- Also known as: Australia's Yodeling Stockmen
- Origin: Mackay, Queensland, Australia
- Genres: Country, folk
- Years active: 1950–2021
- Labels: Regal Zonophone Records, American Heritage Records, Festival Records, Super Productions
- Formerly of: Faron Young
- Past members: Tom LaGarde Ted LaGarde

= The LeGarde Twins =

Australian country music vocal duo

Tom LeGarde and Ted LeGarde, known professionally as the LeGarde Twins, were an Australian country music duo of vocalists and identical brothers, both born on 15 March 1931 in Mackay, Queensland. Ted LeGarde died on 1 August 2018, at age 87. Tom LeGarde died on 30 July 2021, at age 90.

==Career==
The twins left home at the age of 15 and after trying their luck on the rodeo circuit as cowboys, they began playing music (they both sing and play guitar) and performed throughout Australia (with the nickname "Australia's Yodeling Stockmen"). They were signed to the Rodeo label from 1950 to 1952, after which they released a string of hits in the 1950s on Regal Zonophone Records. In 1957, they left for North America, initially for Canada (they had acknowledged Canadian country singer Wilf Carter, or "Montana Slim", as an influence); they were even rumored to get their own TV show on the Canadian channel CTV. Soon, however, they left for Hollywood, performed on Doye O'Dell's Western Varieties TV shows, and hosted a TV show on KTLA in Los Angeles, before settling down in Nashville.

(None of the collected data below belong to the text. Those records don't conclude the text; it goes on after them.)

/-- R334, R338: whether a granule is on the failed-granule list of its stack, or would be if the list had room (log entry
111). -/
def failedGranule (s : State) (pa : Nat) : Bool :=
  match s.dramStacks.find (locate s pa).1 with
  | some st => st.failed.contains (pa / 64) || st.unlisted.contains (pa / 64)
  | none => false

-- the cistern (R157, R158)

/-- R524: a window's share on each active stack, in bytes. -/
def pinShare (s : State) (len : Nat) : Nat := ((len / 1024 + s.mig.act.length - 1) / s.mig.act.length) * 1024

/-- R158: the windows of the package. -/
def allWindows (s : State) : List Window := s.ctxs.flatMap (fun p => p.2.windows.vals)

/-- R158: whether a line belongs to a pinned window, whose lines are resident in the cistern. -/
def pinned (s : State) (line : Nat) : Bool := (allWindows s).any (fun w => w.pages.contains (line / 64))

/-- R157, R334: whether the cistern of a line's stack holds it; every read below its home of a granule that is listed as
failed completes as UNCORRECTABLE. -/
def inCistern (s : State) (line : Nat) : Bool :=
  !failedGranule s (line * 128) && !failedGranule s (line * 128 + 64)
    && (pinned s line || ((s.dramStacks.find (locate s (line * 128)).1).any (fun st => st.cistern.contains line)))

/-- R28, R157: the lines that a cistern of 192 MiB has for lines outside pinned windows. -/
def cisternRoom (s : State) : Nat := 1572864 - sumOf ((allWindows s).map (fun w => pinShare s w.len / 128))

/-- R157: a line becomes the most recent of its stack's cistern, and the least recent ones leave it. -/
def cisternTouch (s : State) (line : Nat) : State :=
  if pinned s line then s
  else
    let k := (locate s (line * 128)).1
    let st := SMap.getD s.dramStacks k {}
    { s with dramStacks := s.dramStacks.put k { st with cistern :=
        (line :: st.cistern.filter (fun n => n != line && !pinned s n)).take (cisternRoom s) } }

/-- Whether a line's bytes can be had above the DRAM of its stack (R149, R157, R165). -/
def cached (s : State) (line : Nat) : Bool := inSync s line || inL2 s line || inCistern s line

/-- R160: a window's handle and slots are free, and its lines stay in the cisterns as ordinary cached lines. -/
def dropWindow (s : State) (ctx h : Nat) : State :=
  match (s.ctxs.find ctx).bind (fun c => c.windows.find h) with
  | none => s
  | some w =>
    let s := { s with ctxs := s.ctxs.change ctx (fun c => { c with windows := c.windows.del h }) }
    let lines := w.pages.flatMap (fun p => (List.range 64).map (fun i => p * 64 + i))
    s.mig.act.foldl (fun s k =>
      let mine := lines.filter (fun n => (locate s (n * 128)).1 == k && !pinned s n)
      let st := SMap.getD s.dramStacks k {}
      { s with dramStacks := s.dramStacks.put k { st with cistern :=
          (mine ++ st.cistern.filter (fun n => !w.pages.contains (n / 64))).take (cisternRoom s) } }) s

/-- R334: whether a granule's bytes are lost: it is on the failed-granule list, and no copy stands above the DRAM. -/
def lostGranule (s : State) (pa : Nat) : Bool := failedGranule s pa && !cached s (lineOf pa)

-- requests to the stacks (R332)

/-- R332: the port of a line's home slice on its compute die (log entry 59). -/
def portOf (s : State) (pa : Nat) : Nat := homeSlice s pa % 32 / 2

/-- R332: the lowest index that a port has free. -/
def freeStackTag (st : Stack) (port : Nat) : Nat → Nat → Option Nat
  | 0, _ => none
  | n + 1, t => if st.reqs.any (fun r => r.tag == port * 4096 + t) then freeStackTag st port n (t + 1) else some (port * 4096 + t)

/-- R332, R341: a home slice sends a granule request to its stack, which holds at most 4,096; a read goes after the writes
to its granule that wait for a tag. -/
def sendGranule (s : State) (pa : Nat) (write : Bool) (acc : Option (Nat × Nat)) : Option State :=
  let k := (locate s pa).1
  let st := SMap.getD s.dramStacks k {}
  if 4096 ≤ st.reqs.length || (!write && st.heldW.contains (pa / 64)) then none
  else
    (freeStackTag st (portOf s pa) 4096 0).map (fun t =>
      let r : StackReq :=
        { tag := t, granule := pa / 64, write := write, acc := acc, epoch := s.mig.epoch, phase := s.mig.phase }
      { s with dramStacks := s.dramStacks.put k { st with reqs := st.reqs ++ [r] } })

/-- Sends several granule reads for a line request. -/
def sendGranules (s : State) (acc : Option (Nat × Nat)) : List Nat → Option State
  | [] => some s
  | pa :: pas =>
    match sendGranule s pa false acc with
    | none => none
    | some s => sendGranules s acc pas

/-- R332: whether a line must be read from its stack before its bytes can be had: none of its copies stands above the
DRAM, and neither granule is known as failed. -/
def needsFill (s : State) (line : Nat) : Bool :=
  !cached s line && !failedGranule s (line * 128) && !failedGranule s (line * 128 + 64)

/-- R332: whether the reads that bring a line into the cistern are under way. -/
def fillSent (s : State) (line : Nat) : Bool :=
  s.dramStacks.any (fun p => p.2.reqs.any (fun r => r.granule / 2 == line && !r.write && r.acc.isNone))

/-- R332: whether the reads that bring a line into the cistern are not under way, and could be sent now. -/
def askFree (s : State) (line : Nat) : Bool :=
  !fillSent s line && (sendGranules s none [line * 128, line * 128 + 64]).isSome

/-- R332: the reads that bring a line into the cistern are sent, unless they are under way. -/
def askFill (s : State) (line : Nat) : State :=
  if fillSent s line then s else (sendGranules s none [line * 128, line * 128 + 64]).getD s

/-- R332, R334: a read that is outstanding when a write covers its whole granule was to be performed before it. -/
def StackReq.outrun (st : Stack) (hit : Nat → Bool) (r : StackReq) : StackReq :=
  if !r.write && r.late.isNone && hit r.granule then
    { r with late := some (st.failed.contains r.granule || st.unlisted.contains r.granule) }
  else r

/-- R334: a write that covers a whole granule takes it off the failed-granule list; a read of it that arrived earlier no
longer lists it. -/
def clearFailed (s : State) (line : Nat) (ws : List (Nat × Byte)) : State :=
  let offs := ws.map (·.1)
  let covered (g : Nat) : Bool := g / 2 == line && (List.range 64).all (fun i => offs.contains (64 * (g % 2) + i))
  { s with dramStacks := s.dramStacks.mapAll (fun _ st =>
      { st with failed := st.failed.filter (fun g => !covered g), unlisted := st.unlisted.filter (fun g => !covered g)
                reqs := st.reqs.map (StackReq.outrun st covered) }) }

/-- R332: a masked write is sent to its stack, or waits at its home slice for a tag. -/
def sendWrite (s : State) (g : Nat) : State :=
  let k := (locate s (g * 64)).1
  let st := SMap.getD s.dramStacks k {}
  let hold : State := { s with dramStacks := s.dramStacks.put k { st with heldW := st.heldW ++ [g] } }
  if st.heldW.isEmpty then (sendGranule s (g * 64) true none).getD hold else hold

/-- R332: the writes of a stack's home slices that wait for tags are sent as far as there are tags. -/
def sendHeld : Nat → State → Nat → State
  | 0, s, _ => s
  | n + 1, s, k =>
    match (SMap.getD s.dramStacks k {}).heldW with
    | [] => s
    | g :: gs =>
      match sendGranule s (g * 64) true none with
      | none => s
      | some t => sendHeld n { t with dramStacks := t.dramStacks.change k (fun x => { x with heldW := gs }) } k

/-- R332: the masked writes of a store, which its home slice sends at once (log entry 112). -/
def sendWrites (s : State) (line : Nat) (ws : List (Nat × Byte)) : State :=
  ([0, 1].filter (fun g => ws.any (fun p => p.1 / 64 == g))).foldl (fun s g => sendWrite s (2 * line + g)) s

/-- R170, R380: a store's bytes replace the line's bytes, and its 1 MiB region has been written. -/
def landBytes (s : State) (line : Nat) (ws : List (Nat × Byte)) : State :=
  let s := { s with mem := Memory.setAll s.mem (ws.map (fun p => (line * 128 + p.1, p.2)))
                    touched := if s.touched.contains (line / 8192) then s.touched else line / 8192 :: s.touched }
  clearFailed (sendWrites s line ws) line ws

/-- R385, R390: whether a vector of the MSI-X table is masked. -/
def vecMasked (s : State) (n : Nat) : Bool := (SMap.getD s.msix n {}).mask

/-- Raises an interrupt vector (R385); one that is masked sets its bit of the PBA, until it is unmasked (R390). -/
def raiseIrq (s : State) (v : Option Nat) : State :=
  match v with
  | some n => { s with irqs := s.irqs ++ [n], pba := if vecMasked s n && !s.pba.contains n then n :: s.pba else s.pba }
  | none => s

/-- R316, R390: whether the interrupt of a store that becomes visible is raised. -/
def NoticeIf.holds (n : NoticeIf) (s : State) : Bool :=
  match n with
  | .always => true
  | .ring cons prod => leNat (Memory.getN s.mem cons 4) == prod
  | .bar dbg prod => (if dbg then s.dbg.cons else s.evt.cons) == prod

/-- Raises the interrupt of a store that has become visible. -/
def raiseNotice (s : State) (v : Option Notice) : State :=
  raiseIrq s ((v.filter (fun n => n.when_.holds s)).map (·.vec))

/-- Lands the stores of a list whose Tw home DT has reached, in arrival order; the rest stay pending. -/
def landDue (s : State) (line dh : Nat) : List Pend → State × List Pend
  | [] => (s, [])
  | p :: ps =>
    if p.tw ≤ dh then landDue (raiseNotice (landBytes s line p.bytes) p.vec) line dh ps
    else (s, p :: ps)

/-- R170: every pending store of a line whose Tw home DT has reached becomes visible. -/
def settle (s : State) (line : Nat) : State :=
  let h := homeOf s line
  match h.pending with
  | [] => s
  | _ :: _ =>
    let (s', rest) := landDue s line (homeDT s line) h.pending
    { s' with homes := s'.homes.put line { h with pending := rest } }

/-- R169: a store to one line that arrives at its home no earlier than a DT, where it is assigned its Tw; once it is
visible an interrupt may be raised. -/
def arriveStoreFrom (s : State) (line src : Nat) (ws : List (Nat × Byte)) (from_ : Nat) (vec : Option Notice) : State × Nat :=
  let s := settle s line
  let h := homeOf s line
  let tw := Nat.max (Nat.max (homeDT s line) from_) (Nat.max (horizon s line) h.tprev)
  let p : Pend := { tw := tw, src := src, bytes := ws, vec := vec }
  let s := { s with homes := s.homes.put line { h with tprev := tw, pending := h.pending ++ [p] } }
  (settle s line, tw)

/-- R169: a store to one line arrives at its home. -/
def arriveStore (s : State) (line src : Nat) (ws : List (Nat × Byte)) : State × Nat := arriveStoreFrom s line src ws 0 none

/-- The number from which line requests on the HOST path to memory of the host or a peer count their addresses. -/
def remoteBase : Nat := 2 ^ 60

/-- R385, R386: the memory that an address of the HOST path names: the host's, or a peer link's, and the address there. -/
def remoteOf (pa : Nat) : Option (Option Nat × Nat) :=
  if pa < remoteBase then none
  else (Config.remotePage ((pa - remoteBase) / 8192)).map (fun x => (x.1, x.2 * 8192 + pa % 8192))

/-- R385, R386: whether a physical address past the 512 GiB of the stacks is one of the host's or a peer's memory. -/
def isRemote (pa : Nat) : Bool := decide (2 ^ 39 ≤ pa) && (Config.remotePage (pa / 8192)).isSome

/-- R165: n bytes at a physical address within one line, as they stand at the home now. -/
def readHome (s : State) (pa n : Nat) : List Byte := Memory.getN (settle s (lineOf pa)).mem pa n

/-- R165, R335: n bytes at a physical address, line by line. -/
def readPhys (s : State) (pa n : Nat) : List Byte :=
  (List.range n).map (fun i => (readHome s (pa + i) 1).getD 0 emptyByte)

/-- The bytes of a line as its latest store, visible or not, left them: what the writer of the line sees. -/
def readNewest (s : State) (pa n : Nat) : List Byte :=
  let h := homeOf s (lineOf pa)
  let m := Memory.setAll s.mem (h.pending.flatMap (fun p => p.bytes.map (fun q => (lineOf pa * 128 + q.1, q.2))))
  Memory.getN m pa n

/-- Groups bytes at physical addresses into stores of one line each, in order of address. -/
def splitLines : List (Nat × Byte) → SMap (List (Nat × Byte))
  | [] => []
  | p :: ps =>
    let m := splitLines ps
    m.put (lineOf p.1) ((p.1 % 128, p.2) :: m.getD (lineOf p.1) [])

/-- The stores of R555. -/
def AccKind.isStore : AccKind → Bool
  | .store _ _ => true
  | _ => false

/-- Whether a line request has been performed, or never will be. -/
def LineReq.isOver (l : LineReq) : Bool :=
  match l.st with
  | .done _ | .failed _ | .dropped => true
  | _ => false

/-- The physical address of a line request, once translated. -/
def LineReq.pa (l : LineReq) : Option Nat :=
  match l.st with
  | .ready p | .sent p | .posted p | .done p | .failed p => some p
  | _ => none

/-- The physical address of a lane of an access whose line is translated. -/
def Access.lanePA (a : Access) (q : LaneReq) : Option Nat :=
  (a.lines.find? (fun l => l.vline == q.va / 128)).bind (fun l => l.pa.map (· + q.va % 128))

/-- R183: a Tw acknowledged to a holder that has left its lock. -/
def Lock.ack (l : Lock) (cid tw : Nat) : Lock :=
  { l with broken := l.broken.map (fun b => if b.crew = cid then { b with tw := Nat.max b.tw tw } else b) }

/-- R171: a Tw acknowledged to a crew on a path. -/
def ackTw (s : State) (cid path tw : Nat) : State :=
  { s with crews := s.crews.change cid (fun cr => { cr with twmax := changeAt cr.twmax path (Nat.max tw) })
           locks := s.locks.mapAll (fun _ l => l.ack cid tw) }
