-- ==== Sys2Proof/Machine/Crews.lean ====
section
/-! DEFINITION. Crews.lean: waking, counters, barriers, reconvergence, the split table, line locks and the end of
crews and cohorts (02_crews, 07_sync, R223, R366). -/
namespace Sys2Proof.Machine

-- waking

/-- A split that becomes READY (R54, R58). -/
def readied (s : State) (cr : Crew) (sp : Split) : Split :=
  { sp with state := .ready, readyClk := crewClk s cr, lastSlot := (coreUnit s (unitOf s cr)).slots }

/-- Readies the splits of a crew that satisfy a test. -/
def wakeSplits (s : State) (cid : Nat) (f : Split → Bool) : State :=
  match s.crews.find cid with
  | none => s
  | some cr => updCrew s cid (fun c => { c with splits := c.splits.map (fun sp => if f sp then readied s cr sp else sp) })

/-- R45, R74, R80, R181: whether the wait of a split of a crew for operands or acquires has ended. -/
def Crew.operandHere (cr : Crew) (sp : Split) : Bool :=
  match sp.state with
  | .waitOperand (.full rs bs m) =>
    rs.all (fun r => (maskLanes m cr.width).all (cr.isFull r)) && bs.all (fun b => (cr.record b).full)
  | .waitOperand .acquire => sp.acq.isEmpty
  | _ => false

/-- Readies the splits of a crew whose wait in WAIT_OPERAND has ended (R45, R58). -/
def wakeCrew (s : State) (cid : Nat) : State :=
  match s.crews.find cid with
  | none => s
  | some cr => wakeSplits s cid cr.operandHere

/-- Readies such splits of every crew. -/
def wakeAll (s : State) : State := s.crews.keys.foldl wakeCrew s

/-- Readies the splits that wait for rows on a core unit and whose rows are free now (R69). -/
def wakeRows (s : State) (u : Nat) : State :=
  s.crews.foldl (fun s p =>
    if unitOf s p.2 = u then
      wakeSplits s p.1 (fun sp => match sp.state with
        | .waitRows rs => rowsFree s p.1 rs
        | _ => false)
    else s) s

/-- Readies the splits whose waiting time has come (R178, R188). -/
def wakeTimes (s : State) : State :=
  s.crews.foldl (fun s p =>
    let d := crewDT s p.2
    wakeSplits s p.1 (fun sp => match sp.state with | .waitOperand (.untilDT t) => decide (t ≤ d) | _ => false)) s

-- counters (R47)

/-- R47: whether a counter has reached a target. -/
def reached (k t : W32) : Bool := !(k - t).msb

/-- R47, R48: readies the splits whose counted wait or yield is satisfied. -/
def countWakes (s : State) (cid k : Nat) : State :=
  match s.crews.find cid with
  | none => s
  | some cr =>
    let v := cr.counters.getD k 0
    updCrew s cid (fun c => { c with splits := c.splits.map (fun sp =>
      match sp.state with
      | .waitCount j t => if j = k && reached v t then readied s cr sp else sp
      | .waitYield j t hdr =>
        if j = k && reached v t then { readied s cr sp with place := .header hdr .resume, block := none } else sp
      | _ => sp) })

/-- R47: a completion adds 1 to a counter. An ended crew has no counters left (R154). -/
def addCount (s : State) (cid k : Nat) : State :=
  let s := updCrew s cid (fun cr => { cr with counters := changeAt cr.counters k (· + 1) })
  countWakes s cid k

-- cohorts

/-- The crews of a cohort, in order of crew id. -/
def crewsOf (s : State) (k : Nat) : List (Nat × Crew) := s.crews.filter (fun p => p.2.cohort == k)

/-- The cohorts that share barrier n of a cohort (R41). -/
def barrierScope (s : State) (k n : Nat) : List Nat :=
  match s.cohorts.find k with
  | none => []
  | some c =>
    match c.group with
    | some g =>
      if n < 12 then [k]
      else (s.cohorts.filter (fun p => p.2.launch == c.launch && p.2.group == some g && p.2.state != .ended)).map (·.1)
    | none => [k]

In the 1970s they were touring the United States, part of a revival of interest in the music of the old western movies. In 1972, they signed with American Heritage Records, and in 1980 with the Australian label Festival Records.

In later years, they opened up the LeGarde Twins Country Music Theatre in Twitty City, in Hendersonville, Tennessee; after the death of Conway Twitty, they moved the theatre to the Quality Inn Hall of Fame Hotel in Nashville. They were still active in the first decade of the 21st century, playing in the Nashville Palace in 2007, at the Williamsburg Film Festival in 2008, and at a festival in Franklin, North Carolina in 2008; in 2009 they played with Tommy Cash in Corydon, Indiana.

==Film and television appearances==
On 10 February 1958, The LeGarde Twins appeared on the radio and television program "You Bet Your Life" with Groucho Marx. They said the secret word "People" and won $100. They won a further $100 on a consolation question after failing to get four questions correct in the quiz. This appearance was later released on an album of original radio broadcasts.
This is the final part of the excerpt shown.